[[ Records for this task, beginning ]]

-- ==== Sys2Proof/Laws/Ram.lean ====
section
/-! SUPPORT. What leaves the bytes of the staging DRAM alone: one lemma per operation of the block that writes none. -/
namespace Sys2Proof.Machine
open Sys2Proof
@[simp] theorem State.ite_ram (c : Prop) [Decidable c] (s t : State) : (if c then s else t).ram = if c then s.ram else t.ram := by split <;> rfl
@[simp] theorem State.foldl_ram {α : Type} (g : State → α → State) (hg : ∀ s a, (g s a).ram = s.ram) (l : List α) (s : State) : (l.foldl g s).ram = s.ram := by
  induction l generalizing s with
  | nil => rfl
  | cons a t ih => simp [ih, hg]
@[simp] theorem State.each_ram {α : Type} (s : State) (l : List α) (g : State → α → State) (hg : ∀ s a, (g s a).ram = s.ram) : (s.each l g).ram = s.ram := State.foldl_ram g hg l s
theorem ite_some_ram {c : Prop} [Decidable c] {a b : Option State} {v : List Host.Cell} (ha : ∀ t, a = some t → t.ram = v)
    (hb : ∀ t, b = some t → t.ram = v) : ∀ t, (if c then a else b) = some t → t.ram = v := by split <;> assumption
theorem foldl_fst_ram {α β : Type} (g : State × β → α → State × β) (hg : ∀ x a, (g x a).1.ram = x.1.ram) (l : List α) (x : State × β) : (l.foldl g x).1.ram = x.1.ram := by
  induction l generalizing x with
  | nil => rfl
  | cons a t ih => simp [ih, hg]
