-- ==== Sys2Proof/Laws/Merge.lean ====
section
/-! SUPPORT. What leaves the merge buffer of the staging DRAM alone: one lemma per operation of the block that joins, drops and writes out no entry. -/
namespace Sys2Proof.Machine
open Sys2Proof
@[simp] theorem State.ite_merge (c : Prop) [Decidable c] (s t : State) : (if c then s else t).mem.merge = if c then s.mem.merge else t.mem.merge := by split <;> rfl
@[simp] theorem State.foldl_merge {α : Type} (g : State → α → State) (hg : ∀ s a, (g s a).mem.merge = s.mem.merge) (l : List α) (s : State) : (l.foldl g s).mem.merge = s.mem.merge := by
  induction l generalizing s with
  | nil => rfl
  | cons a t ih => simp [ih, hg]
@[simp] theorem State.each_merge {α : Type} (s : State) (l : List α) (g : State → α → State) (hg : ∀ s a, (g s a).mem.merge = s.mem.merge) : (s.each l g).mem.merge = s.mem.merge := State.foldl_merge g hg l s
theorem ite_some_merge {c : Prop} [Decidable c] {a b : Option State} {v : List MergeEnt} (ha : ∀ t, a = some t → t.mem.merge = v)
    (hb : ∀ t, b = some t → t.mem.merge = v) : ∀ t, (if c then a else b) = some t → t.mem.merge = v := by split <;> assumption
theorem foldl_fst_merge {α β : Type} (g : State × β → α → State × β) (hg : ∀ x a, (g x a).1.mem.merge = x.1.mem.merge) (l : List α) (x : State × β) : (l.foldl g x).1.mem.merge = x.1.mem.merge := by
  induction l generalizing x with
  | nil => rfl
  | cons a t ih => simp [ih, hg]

[[ Records for this task, end ]]

◆ **Action item**
In the records above, some lines hold the word "split"; copy each such line.

◆ **Solution for this problem**
@[simp] theorem State.ite_ram (c : Prop) [Decidable c] (s t : State) : (if c then s else t).ram = if c then s.ram else t.ram := by split <;> rfl
    (hb : ∀ t, b = some t → t.ram = v) : ∀ t, (if c then a else b) = some t → t.ram = v := by split <;> assumption
@[simp] theorem State.ite_merge (c : Prop) [Decidable c] (s t : State) : (if c then s else t).mem.merge = if c then s.mem.merge else t.mem.merge := by split <;> rfl
    (hb : ∀ t, b = some t → t.mem.merge = v) : ∀ t, (if c then a else b) = some t → t.mem.merge = v := by split <;> assumption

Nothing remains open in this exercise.